▶ **Task brief**: The lines to be extracted run from the start of the listing through the line containing "lab.cfg with parts"; copy them exactly and nothing else.

= Beginning of Section =

/-- The lab with four levels of tables that map virtual page 2, and misses of pages 2 and 3. -/
def labWalk : State :=
  let cf := { lab.cfg with parts := [{ probePart with twalk := [1, 1, 1, 1] }], ctxs := [{ labCr with root := 0x20001 }] }
  let put (m : Mach) (a : Nat) (e : DWord) : Mach := m.setEntry cf 0 0 a e
  ⟨cf, { put (put (put (put lab.m 0x20000 0x21003) 0x21000 0x22003) 0x22000 0x40003) 0x40010 0x3D with missq := [⟨0, 0, 0, 2⟩, ⟨0, 0, 0, 3⟩] }⟩
/-- The die's translation cache knows page 3. -/
def labShared : State := { labWalk with m := labWalk.m.tlbPut (.die 0) 0 0 3 ⟨0x3D, 0x40018, 16⟩ }
/-- A fibre that has waited the full limit in LDFET for a granule that is empty. -/
def labGran : State :=
  let s := labW (.ldfet .q .sys 116 (.v 4) 0) .granule 0
  { s with m := { s.m.setGranule 1 0x40 (false, 0xFFFE) with cyc := 1024, launches := s.m.launches.map (fun l => { l with rec_ := some { labRec with fek := 10 } }) } }
/-- The places of it whose granule is empty: the first, and the others. -/
def labEmptyQ : Req × Place := ((grPlaces labGran).filter (fun q => (granOfPlace q.2).any (fun g => !(labGran.m.granule g.1 g.2).1))).headD (⟨0, 0, 0, 0⟩, .fab 0 0)
def labEmptyR : List (Req × Place) := ((grPlaces labGran).filter (fun q => (granOfPlace q.2).any (fun g => !(labGran.m.granule g.1 g.2).1))).tail
theorem labEmpty_cons : (grPlaces labGran).filter (fun q => (granOfPlace q.2).any (fun g => !(labGran.m.granule g.1 g.2).1)) = labEmptyQ :: labEmptyR :=
  cons_of (by decide +kernel)
/-- A fibre that has waited its bound for a count. -/
def labBound : State := let s := labW (.cwaitt .clu .nw 14 16) (.count (some 1000) none) 0; { s with m := { s.m with cyc := 1000 } }
/-- A fibre that waits for region 1, with regions. -/
def labWR (i : Instr) (rg : List Region) : State := let s := labW i (.window 1) 0; { s with m := { s.m with regions := rg } }
/-- A fibre that waits for a handle. -/
def labHW (st : HState) : State := let s := labW (.hwait false (.v 118) 20 0) .handle 0; { s with m := { s.m with hents := [labEnt st] } }
/-- A fibre that waits for an invocation of service 232. -/
def labIW : State := let s := labW (.iwait (.v 118) (.v 4) (.v 18)) (.service 232) 0; { s with m := { s.m with invq := [labInvQ] } }
/-- The lab with its port free. -/
def labFree : State := labWith (fun m => { m.updFibre ⟨1, 0, 0⟩ (fun f => { f with run := false }) with ports := [] })
/-- Nine groups at a port, the last ready and pending. -/
def labNine : State := labWith (fun m => { m with
  groups := (List.range 9).map (fun g => { newGroup labRec 1 (4 * g) 0 with active := g < 7 }), fibres := [{ labC.f with ref := ⟨1, 32, 0⟩, run := false }] })
/-- A group with pending traps. -/
def labPend : State := labWith (fun m => { (labFree.m.updGroup 1 0 (fun g => { g with pend := [⟨0x14, 0, 0, none, true⟩, ⟨5, 0x28, 0, none, true⟩] })) with cyc := m.cyc })

/-- The premises of OrderingSteps. -/
theorem test_premises_OrderingSteps :
    (∃ (s : State), ∃ (w : Nat), ∃ (e : BufEnt), s.m.bufs.find? (fun x => x.w.wid == w) = some e ∧ ((∀ x ∈ s.m.bufs.takeWhile (fun x => x.w.wid != w), x.pt = e.pt → x.w.hits e.w.sp e.w.addr e.w.bytes.length = false))) ∧
    (∃ (s : State), ∃ (p : Point), ∃ (sp : Space), ∃ (u : Nat), ∃ (tag : Option KTag), ∃ (_away : List Byte), ((∃ k ∈ s.m.copies, k.pt = p ∧ k.sp = sp ∧ k.unit = u ∧ sameTag k.tag tag = true))) ∧
    (∃ (s : State), ∃ (r : FRef), ∃ (c : Ctx), ∃ (i : Instr), ∃ (blks : List Nat), ∃ (n : Nat), ctxOf s.m r = some c ∧ c.f.wait = some ⟨i, .missRoom blks, n⟩ ∧ (s.m.missq.filter (fun q => q.core == c.tm.core)).length + (blks.filter (fun b => !s.m.missq.contains ⟨c.tm.core, c.la.p, c.la.x, b⟩)).length ≤ 32) ∧
    (∃ (s : State), ∃ (core : Nat), ∃ (n : Nat), ∃ (q : Miss), ∃ (l : Leaf), (s.m.missq.filter (fun q => q.core == core))[n]? = some q ∧ s.m.tlbGet (.die (dieOfCore core)) q.p q.x q.vpn = some l) ∧
    (∃ (s : State), ∃ (core : Nat), ∃ (n : Nat), ∃ (q : Miss), ∃ (l : Leaf), (s.m.missq.filter (fun q => q.core == core))[n]? = some q ∧ s.m.tlbGet (.die (dieOfCore core)) q.p q.x q.vpn = none ∧ walkersOf s.cfg q.p (dieOfCore core) ≠ 0 ∧ walk s.cfg s.m q.p q.x (q.vpn * 65536) = .ok l) ∧
    (∃ (s : State), ∃ (core : Nat), ∃ (n : Nat), ∃ (q : Miss), ∃ (k : Nat), ∃ (sub : Nat), (s.m.missq.filter (fun q => q.core == core))[n]? = some q ∧ s.m.tlbGet (.die (dieOfCore core)) q.p q.x q.vpn = none ∧ walkersOf s.cfg q.p (dieOfCore core) ≠ 0 ∧ walk s.cfg s.m q.p q.x (q.vpn * 65536) = .bad k sub) ∧
    (∃ (s : State), ∃ (core : Nat), ∃ (n : Nat), ∃ (q : Miss), (s.m.missq.filter (fun q => q.core == core))[n]? = some q ∧ s.m.tlbGet (.die (dieOfCore core)) q.p q.x q.vpn = none ∧ walkersOf s.cfg q.p (dieOfCore core) = 0) ∧
    (∃ (s : State), ∃ (n : Nat), ∃ (o : Outst), s.m.outst.find? (fun o => o.id == n) = some o ∧ s.m.outstHeld o = false) ∧
    (∃ (s : State), ∃ (r : FRef), ∃ (c : Ctx), ∃ (i : Instr), ∃ (n : Nat), ∃ (sz : Size), ∃ (sc : Scope), ∃ (d : Nat), ∃ (empty : Bool), ∃ (ps : List (Req × Place)), s.m.waiting r = some (c, ⟨i, .granule, n⟩) ∧ waitedGranules s.m c = some (sz, sc, d, empty, ps) ∧ ((∀ g ∈ granules ps, (s.m.granule g.1 g.2).1 = true)) ∧ readsPoison (s.m.pushGranules c.leaf (granules ps)) none ps = false ∧ let x := takeGranules (s.m.pushGranules c.leaf (granules ps)) c sc empty ps; s.m.heldReg c (c.phys ((loadWrites sz d x.1).map Prod.fst)) = false) ∧
    (∃ (s : State), ∃ (r : FRef), ∃ (c : Ctx), ∃ (cr : CtxRec), ∃ (i : Instr), ∃ (n : Nat), ∃ (sz : Size), ∃ (sc : Scope), ∃ (d : Nat), ∃ (empty : Bool), ∃ (ps : List (Req × Place)), ∃ (es : List (Req × Place)), ∃ (q : Req × Place), s.m.waiting r = some (c, ⟨i, .granule, n⟩) ∧ waitedGranules s.m c = some (sz, sc, d, empty, ps) ∧ 2 ^ c.rc.fek ≤ s.m.cyc - n ∧ ps.filter (fun q => (granOfPlace q.2).any (fun g => !(s.m.granule g.1 g.2).1)) = q :: es ∧ TrapReady s c cr ∧ s.m.barred c.f = false) :=
  ⟨⟨(labWith (fun m => { m with bufs := [labBuf] })), 7, labBuf, by decide +kernel⟩,
    ⟨(labWith (fun m => { m with copies := [⟨.core 1, .pkg, 0, none, List.replicate 16 (some 0)⟩] })), (.core 1), .pkg, 0, none, [], by decide +kernel⟩,
    ⟨(labW .nop (.missRoom [2, 3]) 0), ⟨1, 0, 0⟩, (cOf (labW .nop (.missRoom [2, 3]) 0)), .nop, [2, 3], 0, by decide +kernel⟩,
    ⟨labShared, 0, 1, ⟨0, 0, 0, 3⟩, ⟨0x3D, 0x40018, 16⟩, by decide +kernel⟩,
    ⟨labWalk, 0, 0, ⟨0, 0, 0, 2⟩, ⟨0x3D, 0x40010, 16⟩, by decide +kernel⟩,
    ⟨labWalk, 0, 1, ⟨0, 0, 0, 3⟩, 4, 1, by decide +kernel⟩,
    ⟨(labWith (fun m => { m with missq := [⟨0, 0, 0, 2⟩] })), 0, 0, ⟨0, 0, 0, 2⟩, by decide +kernel⟩,
    ⟨(labWith (fun m => { m with outst := [⟨9, ⟨1, 0, 0⟩, [(119, 0, 0)], none⟩] })), 9, ⟨9, ⟨1, 0, 0⟩, [(119, 0, 0)], none⟩, by decide +kernel⟩,
    ⟨(labW (.ldfet .q .sys 116 (.v 4) 0) .granule 0), ⟨1, 0, 0⟩, (cOf (labW (.ldfet .q .sys 116 (.v 4) 0) .granule 0)), (.ldfet .q .sys 116 (.v 4) 0), 0, .q, .sys, 116, true, (grPlaces (labW (.ldfet .q .sys 116 (.v 4) 0) .granule 0)), by decide +kernel, granules_of (by decide +kernel), by decide +kernel⟩,
    ⟨labGran, ⟨1, 0, 0⟩, (cOf labGran), labCr, (.ldfet .q .sys 116 (.v 4) 0), 0, .q, .sys, 116, true, (grPlaces labGran), labEmptyR, labEmptyQ, by decide +kernel, granules_of (by decide +kernel), by decide +kernel, labEmpty_cons, trapReady_of (by decide +kernel), by decide +kernel⟩⟩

= End of Section =

▶ **Written response**:
/-- The lab with four levels of tables that map virtual page 2, and misses of pages 2 and 3. -/
def labWalk : State :=
  let cf := { lab.cfg with parts := [{ probePart with twalk := [1, 1, 1, 1] }], ctxs := [{ labCr with root := 0x20001 }] }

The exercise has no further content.